However, most large prospective studies have found increased calcium intake to be only weakly associated with a decreased risk of colorectal cancer. These weak associations might be explained by the presence of groups within the population that differ in their response to calcium. A recent case-control study of 511 men found that increased calcium intake was more strongly associated with decreased colorectal cancer risk in those men with higher circulating levels of a growth factor known as IGF-1. There is some evidence that individuals with increased circulating levels of IGF-1 are at increased risk of colorectal cancer, and increased calcium intake may benefit this subgroup more than others. Before conclusions can be drawn, more research is needed to clarify whether specific subgroups in the larger population have different calcium requirements with respect to decreasing the risk of colorectal cancer.
Osteoporosis is a skeletal disorder in which bone strength is compromised, resulting in an increased risk of fracture. Sustaining a hip fracture is one of the most serious consequences of osteoporosis. Nearly one third of those who sustain osteoporotic hip fractures enter nursing homes within the year following the fracture, and one person in five dies within one year of sustaining an osteoporotic hip fracture. Although osteoporosis is most commonly diagnosed in white postmenopausal women, women of other racial groups and ages, men, and children may also develop osteoporosis.
Osteoporosis is a multifactorial disorder, and nutrition is only one factor contributing to its development and progression. Other factors that increase the risk of developing osteoporosis include, but are not limited to, increased age, female gender, estrogen deficiency, smoking, metabolic disease (e.g., hyperthyroidism), and the use of certain medications (e.g., corticosteroids and anticonvulsants). A predisposition to osteoporotic fracture is related to one's peak bone mass and to the rate of bone loss, after peak bone mass has been attained. After adult height has been reached, the skeleton continues to accumulate bone until the third decade of life. Genetic factors exert a strong influence on peak bone mass, but life style factors can also play a significant role. Strategies for reducing the risk of osteoporotic fracture include the attainment of maximal peak bone mass and the reduction of bone loss later in life.
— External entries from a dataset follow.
-- ==== Sys2Proof/Tests/Slice0.lean ====
section
/-! SUPPORT. Tests of the model against words and values written out from the spec (30_encoding.md R71
and R78, 95_test_vectors.md), and a witness for every statement that has hypotheses. -/

namespace Sys2Proof.Tests

open Sys2Proof.Machine

/-! ### Well-formedness: an ill-formed term for each check -/

theorem test_voice_seven_wrate_ill_formed : (Instr.wrate 7 0).wellFormed = false := by decide
theorem test_voice_seven_wwave_ill_formed : (Instr.wwave 7 0).wellFormed = false := by decide
theorem test_voice_seven_wvol_ill_formed : (Instr.wvol 7 0).wellFormed = false := by decide
theorem test_voice_six_well_formed : (Instr.wrate 6 0).wellFormed = true := by decide

/-! ### Decoding: one word per row of the opcode table, written out bit by bit as op, z, idx, data
(R71, R73) -/

theorem test_decode_wrate :
    decode 0b0001_0_010_0100000000000100 = .ok (.wrate 2 0x4004) := by decide
theorem test_decode_wwave_ignores_high_data :
    decode 0b0010_0_000_0000000110101011 = .ok (.wwave 0 0xAB) := by decide
theorem test_decode_wvol :
    decode 0b0011_0_011_0000000011000000 = .ok (.wvol 3 0xC0) := by decide
theorem test_decode_wnper_ignores_high_data :
    decode 0b0100_0_000_0000000111111111 = .ok (.wnper 0xFF) := by decide
theorem test_decode_wnvol :
    decode 0b0101_0_000_0000000000100000 = .ok (.wnvol 0x20) := by decide
theorem test_decode_wnwave :
    decode 0b0110_0_000_0000000001010101 = .ok (.wnwave 0x55) := by decide
theorem test_decode_reset : decode 0b0111_0_000_0000000000000000 = .ok .reset := by decide
theorem test_decode_frame : decode 0b1000_0_000_0000000000000000 = .ok .frame := by decide
theorem test_decode_sample : decode 0b1001_0_000_0000000000000000 = .ok .sample := by decide
theorem test_decode_mono : decode 0b1010_0_000_0000000000000000 = .ok .mono := by decide
theorem test_decode_stereo : decode 0b1011_0_000_0000000000000000 = .ok .stereo := by decide
theorem test_decode_hphone : decode 0b1100_0_000_0000000000000000 = .ok .hphone := by decide
theorem test_decode_sink_unmasked :
    decode 0b1101_0_000_0000000100000001 = .ok (.sink 0x101) := by decide

/-- V-ENC-1 to V-ENC-10: the illegal words. -/
theorem test_decode_illegal_words :
    decode 0x000000 = .error .illegalOpcode ∧ decode 0x171234 = .error .voiceSeven ∧
      decode 0x180000 = .error .reservedBit ∧ decode 0x410000 = .error .indexNotZero ∧
      decode 0x6F0000 = .error .reservedBit ∧ decode 0x700001 = .error .dataNotZero ∧
      decode 0x800001 = .error .dataNotZero ∧ decode 0xE00000 = .error .illegalOpcode ∧
      decode 0xF00000 = .error .illegalOpcode ∧ decode 0xD10002 = .error .indexNotZero := by
  decide

/-- The assembly examples of V-ENC. -/
theorem test_encode_assembly :
    encode (.wrate 2 0x4004) = 0x124004 ∧ encode (.wwave 6 0x48) = 0x260048 ∧
      encode (.wvol 3 0xC0) = 0x3300C0 ∧ encode (.wnvol 0x20) = 0x500020 ∧
      encode (.wnwave 0x55) = 0x600055 ∧ encode .hphone = 0xC00000 := by
  decide

theorem test_decode_table_word : decodeTableWord 24 0x3100FF = some (.wvol 1 0xFF) := by decide
theorem test_decode_table_word_refused : decodeTableWord 24 0x171234 = none := by decide

/-! ### Helpers -/

/-- The state a command leaves. -/
def after (i : Instr) (s : State) : State :=
  match exec i s with
  | .next t => t
  | .fault _ => s
  | .refused _ => s

/-- The state a list of commands leaves. -/
def afterAll (is : List Instr) (s : State) : State := is.foldl (fun t i => after i t) s

/-! ### Register writes (V-ENC, V-REG) -/

theorem test_wrate_sets_target :
    ((after (.wrate 0 0x8000) State.reset).voice 0).targetRate = 0x8000 ∧
      ((after (.wrate 0 0x8000) State.reset).voice 0).realRate = 0 := by decide
theorem test_wwave_sets_wave_of_its_voice_only :
    ((after (.wwave 2 0xFF) State.reset).voice 2).wave = 0xFF ∧
      ((after (.wwave 2 0xFF) State.reset).voice 1).wave = 0 := by decide
theorem test_wvol_sets_vol : ((after (.wvol 1 0xFF) State.reset).voice 1).vol = 0xFF := by decide
/-- V-REG-1: eight increments, then the rewrite of the same period zeroes the counter. -/
theorem test_wnper_zeroes_counter :
    (afterAll [.wnper 255, .frame] State.reset).noise.ncnt = 8 ∧
      (afterAll [.wnper 255, .frame, .wnper 255] State.reset).noise.ncnt = 0 := by decide +kernel
/-- V-NOISE-7 from `lfsr` = 0x0028. -/
theorem test_wnvol_arms_lfsr_reset :
    let s := { State.reset with noise := { Noise.initial with lfsr := 0x0028 } }
    (afterAll [.wnvol 0xC0, .frame] s).noise.lfsr = 0x0080 ∧
      (afterAll [.wnvol 0xC0, .frame] s).noise.nvol = 0x40 := by decide +kernel
/-- V-NOISE-4, first tick: only sub-step 7 shifts, the sum is 8. -/
theorem test_wnwave_skips :
    (afterAll [.wnvol 64, .wnwave 0x7F, .frame] State.reset).noise.lfsr = 0x4000 ∧
      (afterAll [.wnvol 64, .wnwave 0x7F, .frame] State.reset).result =
        .frame { center := 0, right := 0, left := 0, boosted := 40 } := by decide +kernel
theorem test_reset_keeps_fault_and_clears_voice :
    let t := after .reset { after (.wvol 3 0x12) State.reset with fault := true }
    t.fault = true ∧ (t.voice 3).vol = 0 := by decide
Although, calcium is the nutrient consistently found to be most important for attaining peak bone mass and preventing osteoporosis, adequate vitamin D intake is also required for optimal calcium absorption.
Physical exercise is another lifestyle factor of benefit in the prevention of osteoporosis and osteoporotic fracture. There is evidence to suggest that physical activity early in life contributes to the attainment of higher peak bone mass. Exercise in the presence of adequate calcium and vitamin D intake probably has a modest effect on slowing the rate of bone loss later in life. One compilation of published calcium trials indicated that the beneficial skeletal effect of increased physical activity was achievable only at calcium intakes above 1,000 mg/day. High impact exercise and resistance exercise (weights) are likely the most beneficial for reducing bone loss. Lower impact exercise like walking, swimming, and cycling have beneficial effects on other aspects of health and function, but their effects on bone loss have been minimal. However, exercise later in life, even beyond 90 years of age, can still increase strength and reduce the likelihood of a fall, another important risk factor for hip fracture. Supplemental calcium alone cannot usually restore lost bone in individuals with osteoporosis. However, optimal treatment of osteoporosis with any drug therapy also requires adequate intake of calcium (1,200 mg/day) and vitamin D (600 IU/day). For more information about osteoporosis, visit the National Osteoporosis Foundation Web site.
Kidney Stones: approximately 12% of the U.S. population will have a kidney stone at some time. Most kidney stones are composed of calcium oxalate or calcium phosphate. Although their cause is usually unknown, abnormally elevated urinary calcium (hypercalciuria) increases the risk of developing calcium stones. Increasing dietary calcium increases urinary calcium slightly, and the rise is more pronounced in those with hypercalciuria. However, other dietary factors such as sodium and protein are also known to increase urinary calcium. A large prospective study that followed men over a period of twelve years found the incidence of symptomatic kidney stones to be 44% lower in men in the highest quintile (1/5) of calcium intake, averaging 1,326 mg/day, compared with men in the lowest quintile of calcium intake, averaging 516 mg/day. Similar results were observed in a large prospective study of women over four years. The authors of the two studies suggested that increased dietary calcium might inhibit the absorption of dietary oxalate and reduce urinary oxalate, a risk factor for calcium oxalate stones. Support for this idea comes from a study in which people ingested oxalate with or without supplemental calcium. Providing 200 mg of elemental calcium along with the oxalate significantly reduced its absorption and urinary oxalate excretion.
Although calcium stone formers have been advised to restrict calcium intake in the past, a cross-sectional study of 282 patients with calcium oxalate stones found that dietary salt, as measured by urinary sodium excretion, was the dietary factor most strongly associated with urinary calcium excretion. A study of 85 calcium stone forming patients found that those with low bone mineral density were significantly more likely to have higher salt intake and higher urinary sodium excretion, leading the authors to suggest that reduced salt intake should be recommended for calcium stone forming patients. Findings that calcium stone forming patients with lower calcium intakes are more likely to have decreased bone mineral density also call into question the therapeutic use of dietary calcium restriction. At present, the only dietary change proven effective in reducing kidney stone recurrence is increasing fluid intake, although no controlled clinical trials of calcium supplementation or restriction have been reported in the literature.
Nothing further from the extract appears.